**WORK TO COMPLETE**
Take the data below and copy exactly the lines starting at the one with "Gives (.mulhu c" and finishing at the one with "Gives (.sltu c", both included.

**ENTRIES SHOWN**
-------------------------

-- ==== Sys2Proof/Certificates/Slice0/Obligations.lean ====
section
/-!
DEFINITION. The statements about the W20, from the numbered rules of its spec.
-/
open Sys2Proof Sys2Proof.Machine

/-- A command that sets the listed register fields, and changes nothing else but the pins and the messages of the step. -/
def Sets (i : Instr) (s : State) (l : List (Fld × Nat × Nat)) : Prop :=
  Completes i s (fun t => (∀ e ∈ l, t.fld e.1 e.2.1 = e.2.2) ∧ (∀ f n, (∀ e ∈ l, e.1 ≠ f ∨ e.2.1 ≠ n) → t.fld f n = s.fld f n) ∧
    t = { s with regs := t.regs, out := [], outputs := t.outputs })

/-- A command that leaves core `c` as `x`, and changes nothing else but the pins and the messages of the step. -/
def CoreIs (i : Instr) (c : Nat) (x : Core) (s : State) : Prop :=
  Completes i s (fun t => t.core c = x ∧ (∀ j, j ≠ c → t.core j = s.core j) ∧ t = { s with cores := t.cores, out := [], outputs := t.outputs })

/-- A command that sends one message, and changes nothing else but the pins. -/
def Sends (i : Instr) (s : State) (m : Out) : Prop := Completes i s (fun t => t = { s with out := [m], outputs := t.outputs })

/-- A line of vault `v` that no device cache holds, with good data of the vault's present owner. -/
def PlainLine (s : State) (line v : Nat) : Prop :=
  lineVault line = some v ∧ (∀ y, (s.ply y).copy line = none) ∧ s.dirtyCopies (fun l x => l = line && !x.str) = [] ∧
    (s.line line).poison = false ∧ s.tagMismatch line v = false ∧ ((s.line line).tag = none ∨ (s.line line).tag = s.writeTag v)

/-- The Spool governor pauses the coil, whose Spool requests then wait (R249). -/
def GovPaused (s : State) (coil : Option Nat) : Prop := ∃ c, coil = some c ∧ s.fld .SP_RSV_PAUSED c ≠ 0

/-- The Spool governor does not pause the coil of the request. -/
def GovRuns (s : State) (coil : Option Nat) : Prop := ∀ c, coil = some c → s.fld .SP_RSV_PAUSED c = 0

/-- After a write of `n` bytes at `w` whose number is `v`, those bytes hold it and every other byte of memory is as before. -/
def Wrote (w n v : Nat) (s t : State) : Prop := t.load w n = v ∧ ∀ k, k < w ∨ w + n ≤ k → t.byte k = s.byte k

/-- A scalar instruction on core `c` gives register `d` the value `v`, and changes nothing else (Table 13.4, R442). -/
def Gives (i : Instr) (c d : Nat) (v : Word) (s : State) : Prop :=
  Completes i s (Retires c (((s.core c).setG d v).at_ ((s.core c).pc + 8)) s)

/-- Scalar arithmetic, comparison and selection of Table 13.4 (R449, R451), for every core whose next instruction may issue. -/
def ScalarArithmeticResultsPart : Prop :=
  ∀ (s : State) (c d a b e : Nat), d < 32 → a < 32 → b < 32 → e < 32 → s.mayIssue c { g := [d, a, b, e] } = true →
    let x := (s.core c).rg a
    let y := (s.core c).rg b
    Gives (.add c d a (.reg b)) c d (x + y) s ∧
    Gives (.sub c d a b) c d (x - y) s ∧
    Gives (.mul c d a (.reg b)) c d (x * y) s ∧
    Gives (.mulh c d a b) c d (BitVec.ofInt 64 (x.toInt * y.toInt / 2 ^ 64)) s ∧
    Gives (.mulhu c d a b) c d (BitVec.ofNat 64 (x.toNat * y.toNat / 2 ^ 64)) s ∧
    Gives (.div c d a b) c d (if y = 0 then BitVec.allOnes 64 else x.sdiv y) s ∧
    Gives (.divu c d a b) c d (if y = 0 then BitVec.allOnes 64 else x / y) s ∧
    Gives (.rem c d a b) c d (if y = 0 then x else x.srem y) s ∧
    Gives (.remu c d a b) c d (if y = 0 then x else x % y) s ∧
    (x = BitVec.intMin 64 → y = BitVec.allOnes 64 → Gives (.div c d a b) c d (BitVec.intMin 64) s ∧ Gives (.rem c d a b) c d 0 s) ∧
    Gives (.slt c d a (.reg b)) c d (if x.toInt < y.toInt then 1 else 0) s ∧
    Gives (.sltu c d a (.reg b)) c d (if x.toNat < y.toNat then 1 else 0) s ∧
    Gives (.seq c d a (.reg b)) c d (if x = y then 1 else 0) s ∧
    Gives (.min c d a b) c d (if y.toInt < x.toInt then y else x) s ∧
    Gives (.max c d a b) c d (if x.toInt < y.toInt then y else x) s ∧
    Gives (.minu c d a b) c d (if y.toNat < x.toNat then y else x) s ∧
    Gives (.maxu c d a b) c d (if x.toNat < y.toNat then y else x) s ∧
    Gives (.csel c d a b e) c d (if (s.core c).rg e ≠ 0 then x else y) s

-------------------------

**EXPECTED ANSWER**
    Gives (.mulhu c d a b) c d (BitVec.ofNat 64 (x.toNat * y.toNat / 2 ^ 64)) s ∧
    Gives (.div c d a b) c d (if y = 0 then BitVec.allOnes 64 else x.sdiv y) s ∧
    Gives (.divu c d a b) c d (if y = 0 then BitVec.allOnes 64 else x / y) s ∧
    Gives (.rem c d a b) c d (if y = 0 then x else x.srem y) s ∧
    Gives (.remu c d a b) c d (if y = 0 then x else x % y) s ∧
    (x = BitVec.intMin 64 → y = BitVec.allOnes 64 → Gives (.div c d a b) c d (BitVec.intMin 64) s ∧ Gives (.rem c d a b) c d 0 s) ∧
    Gives (.slt c d a (.reg b)) c d (if x.toInt < y.toInt then 1 else 0) s ∧
    Gives (.sltu c d a (.reg b)) c d (if x.toNat < y.toNat then 1 else 0) s ∧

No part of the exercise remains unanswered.